More importantly, the precedent now raises a larger question.
Time limits regulate how long someone may speak.
Decorum rules regulate how someone may speak.
But prohibiting someone from speaking because of the subject they wish to discuss regulates what someone may speak about.
That is an entirely different category of governmental action.
The principle cuts both ways. During the April 9, 2026, City Council meeting, then-Chairman Zuckerman permitted four citizens to discuss the controversial water and sewer billing issue during general public comment despite that matter also appearing on the meeting agenda. Mr. Zuckerman said he never questioned their right to speak that night because the water and sewer rates issue wasn’t a voting-item on the agenda.
If that interpretation was appropriate then, citizens are left to wonder why a different standard now applies to Mr. Burguières or Ordinance 26-27. The constitutional principle should not depend on which chairman is holding the gavel, which issue happens to be controversial, or who the speaker is going to be.
If Mr. Discon had the same rule interpretation in April when he was not chairman, why didn’t he raise a point of order and object to those four citizens speaking about water rates during public comment that night?

No one is arguing that the council lacks authority to establish orderly procedures. The City Charter expressly authorizes each newly elected council to adopt its own procedural rules for conducting meetings.
The question is whether those rules should be interpreted in a way that allows the chair to determine which topics are permissible during an otherwise open public comment period.
That is a precedent worth considering carefully.
After all, once government begins excluding one subject from public comment because it appears on an agenda, where is the limiting principle?
Consider the practical implications. Under this interpretation, a council chairman could effectively prevent discussion of almost any subject simply by ensuring it appears somewhere on the agenda. An ordinance need not be debated or voted upon. It could be listed under reports, announcements or another informational item. The chairman could simply say, “This ordinance won’t be discussed tonight. It will be debated at a future meeting.” Yet because the subject appeared on that evening’s agenda, citizens could still be barred from discussing it during general public comment.

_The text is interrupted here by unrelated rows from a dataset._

-- ==== Sys2Proof/Machine/Operations.lean ====
section
/-! DEFINITION. One operation of the environment applied to the core (40_operations R70, R74), and the placing of one
instruction where the next step fetches it. -/

namespace Sys2Proof.Machine

/-- A `step` in state Running (R74): fetch, decode, execute, each check before the next (R169). -/
def State.runInstruction (s : State) : Result :=
  match s.fetch with
  | none => raise .addressOutOfRange
  | some w =>
    match decodeWord w with
    | .unknown w => raise (.unknownOpcode w)
    | .instr i => exec i s

/-- `step` (R74): a pending wait is resolved or held, with no fetch; otherwise one instruction runs. -/
def State.stepCore (s : State) : Result :=
  if s.waiting then .next s.resolveWait else s.runInstruction

/-- One operation (R70); of a `step` the inputs are `State.inputs`. -/
def State.apply (s : State) : EnvOp → Result
  | .step _ => s.stepCore
  | .tickTimers => .next s.tickTimers
  | .load image => s.loadImage image
  | .reset => .next s.resetCore

/-- The environment's next operation is applied and done with; any sequence of operations, finite or infinite, can come
(R70, R80). -/
def State.transition (s : State) : Result := mapNext State.consume (s.apply s.nextOp)

/-- Pending operations up to the first `step`. -/
def dropToStep : List EnvOp → List EnvOp
  | [] => []
  | .step inp :: rest => .step inp :: rest
  | .tickTimers :: rest | .load _ :: rest | .reset :: rest => dropToStep rest

/-- With nothing pending, a `step` is to be the next operation. -/
def scheduleFor (s : Schedule) : List EnvOp → Schedule
  | [] => .steps
  | _ :: _ => s

/-- The state whose next transition fetches the given two bytes: they stand at `pc`, the core is Running, and the next
operation is a `step`. A `pc` from which nothing can be fetched (R35) is put back to 0x200 (log 24). -/
def State.place (s : State) (bs : List Byte) : State :=
  let pc := if s.pc.toNat + 2 ≤ Config.memSize then s.pc else Config.resetPc
  { s with
    mem := Memory.writeFrom s.font s.mem pc.toNat bs
    pc := pc
    waiting := false
    agenda := dropToStep s.agenda
    schedule := scheduleFor s.schedule (dropToStep s.agenda) }

end Sys2Proof.Machine
end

That would effectively allow the chair to control not merely the order of the meeting, but the subjects citizens are permitted to discuss during an otherwise open public forum.
Courts often ask attorneys exactly this: Counsel, what’s your limiting principle?

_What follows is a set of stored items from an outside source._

-- ==== Sys2Proof/Certificates/Slice0/Obligations.lean ====
section
/-! DEFINITION. The statements for the provers, from the numbered rules of spec/. Each docstring names the rule or the
section it rests on. "The spec's decision" marks what the spec itself decides (92_eei_decisions); "the model's" marks a
choice of this model, with its log entry. -/

open Sys2Proof Sys2Proof.Machine Sys2Proof.Safety

/-! ## Encoding -/

/-- Words written out from the patterns of 30_encoding section 3, and vectors of 95_test_vectors 2.1; a sanity check.
Twelve decode to an instruction; the last three have the verdict Unknown because matching is exact, the spec's decision
D8 (log 11). -/
def Obligations.SampleWordsDecode : Prop :=
  decodeWord 0x00E0#16 = .instr .cls ∧ decodeWord 0x00EE#16 = .instr .ret ∧
  decodeWord 0x0000#16 = .instr (.sys 0x000#12) ∧ decodeWord 0x1228#16 = .instr (.jp 0x228#12) ∧
  decodeWord 0x2300#16 = .instr (.call 0x300#12) ∧ decodeWord 0x6A2F#16 = .instr (.ldImm 0xA#4 0x2F#8) ∧
  decodeWord 0x8127#16 = .instr (.subn 0x1#4 0x2#4) ∧ decodeWord 0x812E#16 = .instr (.shl 0x1#4 0x2#4) ∧
  decodeWord 0xA2F0#16 = .instr (.ldI 0x2F0#12) ∧ decodeWord 0xD125#16 = .instr (.drw 0x1#4 0x2#4 0x5#4) ∧
  decodeWord 0xE19E#16 = .instr (.skp 0x1#4) ∧ decodeWord 0xF155#16 = .instr (.stRegs 0x1#4) ∧
  decodeWord 0x5121#16 = .unknown 0x5121#16 ∧ decodeWord 0x812F#16 = .unknown 0x812F#16 ∧
  decodeWord 0xF1FF#16 = .unknown 0xF1FF#16

/-- Decode and encode agree: every well-formed instruction, every operand at every value, comes back from its word
(30_encoding sections 1 to 3). -/
def Obligations.DecodeOfEncodeIsIdentity : Prop :=
  ∀ i : Instr, i.wf = true → decodeWord (encode i) = .instr i

/-- The other direction: a word that decodes is the word of the instruction it decodes to, and every decoded instruction
is well-formed (30_encoding sections 2 and 3). For `8xy6` and `8xyE` it rests on the model's choice to keep the `y` field
in the syntax (log 25): to the hardware all 16 values of `y` are the same shift (section 4). That a word decodes only if
every fixed digit of a pattern matches is the spec's decision D8 (log 11). -/
def Obligations.EncodeOfDecodeIsIdentity : Prop :=
  ∀ (w : Word) (i : Instr), decodeWord w = .instr i → i.wf = true ∧ encode i = w

/-- The illegal words are exactly those of the table of 30_encoding section 4, and each is rejected with the word
itself; exact matching is the spec's decision D8. -/
def Obligations.IllegalWordsAreRejected : Prop :=
  ∀ w : Word, (∀ v, decodeWord w = .unknown v → v = w) ∧
    (decodeWord w = .unknown w ↔
      ((w.extractLsb' 12 4 = 0x5#4 ∨ w.extractLsb' 12 4 = 0x9#4) ∧ w.extractLsb' 0 4 ≠ 0x0#4) ∨
      (w.extractLsb' 12 4 = 0x8#4 ∧
        w.extractLsb' 0 4 ∈ [0x8#4, 0x9#4, 0xA#4, 0xB#4, 0xC#4, 0xD#4, 0xF#4]) ∨
      (w.extractLsb' 12 4 = 0xE#4 ∧ w.extractLsb' 0 8 ∉ [0x9E#8, 0xA1#8]) ∨
      (w.extractLsb' 12 4 = 0xF#4 ∧
        w.extractLsb' 0 8 ∉ [0x07#8, 0x0A#8, 0x15#8, 0x18#8, 0x1E#8, 0x29#8, 0x33#8, 0x55#8, 0x65#8]))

Could another council chairman rule that criticism of the budget is off limits because debate on the budget will happen at some future meeting?
Could another prohibit discussion of a topic merely because he suspects the matter might come before the council later?
The rabbit hole is deep.
Each restriction might be defended as procedural. Yet each would also represent government deciding which viewpoints may — or may not — be heard during a public forum.
The First Amendment does not guarantee that government must agree with speakers.
Nor does it require government to provide unlimited speaking time.
But when government opens a microphone for general public comment, citizens reasonably expect that the government will regulate the clock — not the content.
Perhaps the simplest solution is also the one closest to the original intent.
Clarify the rule.
If the purpose is merely to prevent citizens from repeating testimony after the council has already voted on an item earlier that evening, then the rule should say exactly that.
Rules should reflect their purpose, not create new restrictions their authors never intended.
One final fact makes Thursday’s ruling even more curious.
Mr. Vogeltanz has confirmed that Ordinance 26-27 will not appear on the July 23 agenda in any form — not for introduction, discussion or a vote.
If Mr. Burguières returns on July 23 to discuss that ordinance during general public comment, will he now be allowed to speak?
If the answer is yes, then nothing about the substance of his comments changed.
Only their timing did.
And that is precisely why Thursday’s ruling deserves another look.